TASK STATEMENT:
Among the records below, find the lines that contain "served" and copy each of them.

****

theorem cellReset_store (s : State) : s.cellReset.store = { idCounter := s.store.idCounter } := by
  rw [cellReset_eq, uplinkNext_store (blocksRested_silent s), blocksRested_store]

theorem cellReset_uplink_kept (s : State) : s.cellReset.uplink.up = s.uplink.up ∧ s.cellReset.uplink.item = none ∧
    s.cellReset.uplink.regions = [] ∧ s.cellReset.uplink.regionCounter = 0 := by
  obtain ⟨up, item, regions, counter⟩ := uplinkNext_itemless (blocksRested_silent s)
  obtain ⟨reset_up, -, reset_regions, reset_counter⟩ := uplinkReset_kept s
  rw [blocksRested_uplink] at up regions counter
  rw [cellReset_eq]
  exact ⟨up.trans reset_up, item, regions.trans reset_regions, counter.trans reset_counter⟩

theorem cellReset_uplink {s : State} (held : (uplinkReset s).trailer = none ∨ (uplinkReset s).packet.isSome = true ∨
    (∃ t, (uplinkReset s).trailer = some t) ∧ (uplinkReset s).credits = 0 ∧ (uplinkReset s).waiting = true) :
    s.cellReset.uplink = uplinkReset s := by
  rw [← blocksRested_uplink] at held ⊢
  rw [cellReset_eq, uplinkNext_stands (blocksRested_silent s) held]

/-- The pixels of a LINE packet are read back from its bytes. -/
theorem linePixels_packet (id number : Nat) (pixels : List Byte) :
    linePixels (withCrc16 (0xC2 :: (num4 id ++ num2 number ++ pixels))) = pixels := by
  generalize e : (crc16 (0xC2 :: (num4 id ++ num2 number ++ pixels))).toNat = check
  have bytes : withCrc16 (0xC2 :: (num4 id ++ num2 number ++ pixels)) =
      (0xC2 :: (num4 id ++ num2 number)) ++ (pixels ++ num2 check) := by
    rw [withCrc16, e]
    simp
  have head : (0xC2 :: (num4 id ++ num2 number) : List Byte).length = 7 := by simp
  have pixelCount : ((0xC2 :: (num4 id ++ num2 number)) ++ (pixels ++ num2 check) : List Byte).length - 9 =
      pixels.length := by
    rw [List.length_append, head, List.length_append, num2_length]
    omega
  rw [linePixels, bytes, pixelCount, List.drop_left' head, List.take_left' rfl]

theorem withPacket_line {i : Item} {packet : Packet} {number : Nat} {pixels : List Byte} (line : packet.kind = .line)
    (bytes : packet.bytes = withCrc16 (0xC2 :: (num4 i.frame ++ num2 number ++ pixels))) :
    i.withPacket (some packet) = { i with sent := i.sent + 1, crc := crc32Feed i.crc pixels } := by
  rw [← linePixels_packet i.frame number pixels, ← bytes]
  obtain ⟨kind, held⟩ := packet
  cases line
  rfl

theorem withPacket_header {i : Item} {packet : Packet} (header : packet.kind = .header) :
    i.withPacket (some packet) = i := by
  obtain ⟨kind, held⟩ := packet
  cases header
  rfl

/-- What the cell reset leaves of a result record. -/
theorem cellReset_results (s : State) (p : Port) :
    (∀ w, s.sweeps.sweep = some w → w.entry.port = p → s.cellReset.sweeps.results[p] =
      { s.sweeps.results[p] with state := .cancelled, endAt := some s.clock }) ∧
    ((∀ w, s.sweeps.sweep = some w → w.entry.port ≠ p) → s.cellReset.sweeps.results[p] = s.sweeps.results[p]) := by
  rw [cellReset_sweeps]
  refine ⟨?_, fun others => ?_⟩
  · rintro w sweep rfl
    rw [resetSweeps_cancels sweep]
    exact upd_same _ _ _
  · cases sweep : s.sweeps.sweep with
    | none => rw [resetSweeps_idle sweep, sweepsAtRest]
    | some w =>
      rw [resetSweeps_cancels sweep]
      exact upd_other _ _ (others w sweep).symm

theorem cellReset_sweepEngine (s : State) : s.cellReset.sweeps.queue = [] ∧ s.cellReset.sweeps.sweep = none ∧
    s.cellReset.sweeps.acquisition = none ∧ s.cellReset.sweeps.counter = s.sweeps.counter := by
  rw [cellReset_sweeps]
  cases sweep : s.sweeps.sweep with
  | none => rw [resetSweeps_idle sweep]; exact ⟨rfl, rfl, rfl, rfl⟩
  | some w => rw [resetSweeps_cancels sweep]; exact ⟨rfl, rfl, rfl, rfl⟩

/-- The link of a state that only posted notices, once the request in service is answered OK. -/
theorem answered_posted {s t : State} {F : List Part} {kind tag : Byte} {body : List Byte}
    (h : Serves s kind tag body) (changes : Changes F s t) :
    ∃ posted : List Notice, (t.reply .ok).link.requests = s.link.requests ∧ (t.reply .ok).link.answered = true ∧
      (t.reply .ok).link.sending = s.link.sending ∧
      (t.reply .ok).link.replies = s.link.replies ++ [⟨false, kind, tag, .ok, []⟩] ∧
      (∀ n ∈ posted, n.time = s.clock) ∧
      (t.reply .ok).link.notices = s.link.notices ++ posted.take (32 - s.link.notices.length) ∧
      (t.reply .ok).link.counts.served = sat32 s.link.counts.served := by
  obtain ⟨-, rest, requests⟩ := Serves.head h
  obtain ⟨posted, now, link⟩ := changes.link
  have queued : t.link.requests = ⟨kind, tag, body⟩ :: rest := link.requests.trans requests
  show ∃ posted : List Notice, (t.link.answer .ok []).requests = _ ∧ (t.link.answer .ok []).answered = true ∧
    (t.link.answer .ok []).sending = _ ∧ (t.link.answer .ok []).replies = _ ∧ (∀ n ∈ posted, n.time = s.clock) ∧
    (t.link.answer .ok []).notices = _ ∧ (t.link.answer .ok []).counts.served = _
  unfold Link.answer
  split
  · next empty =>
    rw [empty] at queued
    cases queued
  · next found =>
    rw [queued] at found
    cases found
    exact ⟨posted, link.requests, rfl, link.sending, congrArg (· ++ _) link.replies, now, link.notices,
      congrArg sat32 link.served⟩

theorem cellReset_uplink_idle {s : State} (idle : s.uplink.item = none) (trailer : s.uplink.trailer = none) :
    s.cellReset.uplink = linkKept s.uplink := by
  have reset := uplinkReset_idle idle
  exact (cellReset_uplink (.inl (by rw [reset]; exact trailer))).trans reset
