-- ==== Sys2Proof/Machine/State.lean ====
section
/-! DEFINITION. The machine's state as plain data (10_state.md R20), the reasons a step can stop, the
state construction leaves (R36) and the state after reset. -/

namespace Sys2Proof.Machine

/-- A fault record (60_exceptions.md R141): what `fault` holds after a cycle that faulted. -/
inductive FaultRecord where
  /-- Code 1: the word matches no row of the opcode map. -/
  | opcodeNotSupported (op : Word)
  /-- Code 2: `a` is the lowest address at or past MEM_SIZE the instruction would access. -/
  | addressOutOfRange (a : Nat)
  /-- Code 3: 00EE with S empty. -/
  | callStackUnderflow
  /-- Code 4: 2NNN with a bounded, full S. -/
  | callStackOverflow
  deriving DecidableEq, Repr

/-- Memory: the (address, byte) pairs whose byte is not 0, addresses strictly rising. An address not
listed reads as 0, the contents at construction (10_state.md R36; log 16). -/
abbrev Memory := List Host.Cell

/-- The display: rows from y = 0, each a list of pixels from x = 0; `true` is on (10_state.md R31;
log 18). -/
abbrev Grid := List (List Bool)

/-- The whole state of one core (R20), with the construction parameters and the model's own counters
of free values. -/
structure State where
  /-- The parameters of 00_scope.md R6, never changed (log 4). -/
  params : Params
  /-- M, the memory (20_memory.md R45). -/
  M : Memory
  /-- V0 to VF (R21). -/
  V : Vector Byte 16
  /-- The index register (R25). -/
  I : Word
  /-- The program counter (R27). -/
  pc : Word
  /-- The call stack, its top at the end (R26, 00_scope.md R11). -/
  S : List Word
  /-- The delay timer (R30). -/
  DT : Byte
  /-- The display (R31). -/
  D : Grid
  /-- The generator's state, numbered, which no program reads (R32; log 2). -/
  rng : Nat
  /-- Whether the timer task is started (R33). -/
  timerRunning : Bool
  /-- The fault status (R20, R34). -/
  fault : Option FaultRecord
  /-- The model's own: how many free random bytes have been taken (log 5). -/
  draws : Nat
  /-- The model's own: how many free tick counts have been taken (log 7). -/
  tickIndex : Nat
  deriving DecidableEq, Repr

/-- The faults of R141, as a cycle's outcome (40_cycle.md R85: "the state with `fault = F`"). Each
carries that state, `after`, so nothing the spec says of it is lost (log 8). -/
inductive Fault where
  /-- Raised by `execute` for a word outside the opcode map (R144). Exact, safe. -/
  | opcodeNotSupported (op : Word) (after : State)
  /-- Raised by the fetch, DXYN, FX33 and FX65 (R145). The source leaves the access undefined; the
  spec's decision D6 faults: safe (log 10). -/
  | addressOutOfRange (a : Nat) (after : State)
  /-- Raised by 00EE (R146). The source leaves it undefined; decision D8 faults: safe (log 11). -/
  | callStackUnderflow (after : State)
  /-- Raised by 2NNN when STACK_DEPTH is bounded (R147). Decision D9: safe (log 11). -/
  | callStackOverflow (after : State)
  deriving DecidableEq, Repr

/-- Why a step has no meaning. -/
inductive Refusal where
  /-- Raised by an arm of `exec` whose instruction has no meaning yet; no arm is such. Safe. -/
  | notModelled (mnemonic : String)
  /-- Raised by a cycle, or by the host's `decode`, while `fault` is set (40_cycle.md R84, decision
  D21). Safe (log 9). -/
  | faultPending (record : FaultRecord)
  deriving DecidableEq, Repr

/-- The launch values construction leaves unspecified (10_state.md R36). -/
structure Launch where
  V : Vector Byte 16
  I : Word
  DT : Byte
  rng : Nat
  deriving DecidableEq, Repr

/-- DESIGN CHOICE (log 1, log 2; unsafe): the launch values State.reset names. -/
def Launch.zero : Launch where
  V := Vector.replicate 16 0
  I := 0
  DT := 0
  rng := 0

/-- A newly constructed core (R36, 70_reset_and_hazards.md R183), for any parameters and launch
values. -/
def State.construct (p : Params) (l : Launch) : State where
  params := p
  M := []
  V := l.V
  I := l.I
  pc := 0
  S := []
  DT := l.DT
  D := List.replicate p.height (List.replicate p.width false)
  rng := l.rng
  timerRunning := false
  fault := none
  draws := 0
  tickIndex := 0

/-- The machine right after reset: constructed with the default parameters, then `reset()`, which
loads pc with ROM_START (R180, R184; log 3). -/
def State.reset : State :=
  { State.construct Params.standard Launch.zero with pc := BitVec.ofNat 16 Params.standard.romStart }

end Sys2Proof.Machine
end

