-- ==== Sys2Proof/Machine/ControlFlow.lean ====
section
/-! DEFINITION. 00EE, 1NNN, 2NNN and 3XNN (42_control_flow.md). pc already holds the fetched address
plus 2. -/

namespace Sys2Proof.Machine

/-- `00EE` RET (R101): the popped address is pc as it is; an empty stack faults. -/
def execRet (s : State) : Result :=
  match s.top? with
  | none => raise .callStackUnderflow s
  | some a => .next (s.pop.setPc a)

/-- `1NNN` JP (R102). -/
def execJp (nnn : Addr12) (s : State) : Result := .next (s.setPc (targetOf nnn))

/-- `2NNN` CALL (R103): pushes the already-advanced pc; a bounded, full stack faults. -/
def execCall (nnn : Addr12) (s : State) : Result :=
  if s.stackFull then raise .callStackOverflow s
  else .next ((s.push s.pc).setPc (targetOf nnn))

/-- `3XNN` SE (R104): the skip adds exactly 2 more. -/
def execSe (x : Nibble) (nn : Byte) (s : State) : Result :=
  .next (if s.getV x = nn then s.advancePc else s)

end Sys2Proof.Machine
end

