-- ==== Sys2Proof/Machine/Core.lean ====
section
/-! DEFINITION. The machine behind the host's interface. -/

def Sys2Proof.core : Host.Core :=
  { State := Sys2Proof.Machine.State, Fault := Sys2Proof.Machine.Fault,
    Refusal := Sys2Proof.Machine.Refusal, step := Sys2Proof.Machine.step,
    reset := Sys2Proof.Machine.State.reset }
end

****

OUTPUT:
      (t.reply .ok).link.counts.served = sat32 s.link.counts.served := by
    (t.link.answer .ok []).notices = _ ∧ (t.link.answer .ok []).counts.served = _
      congrArg sat32 link.served⟩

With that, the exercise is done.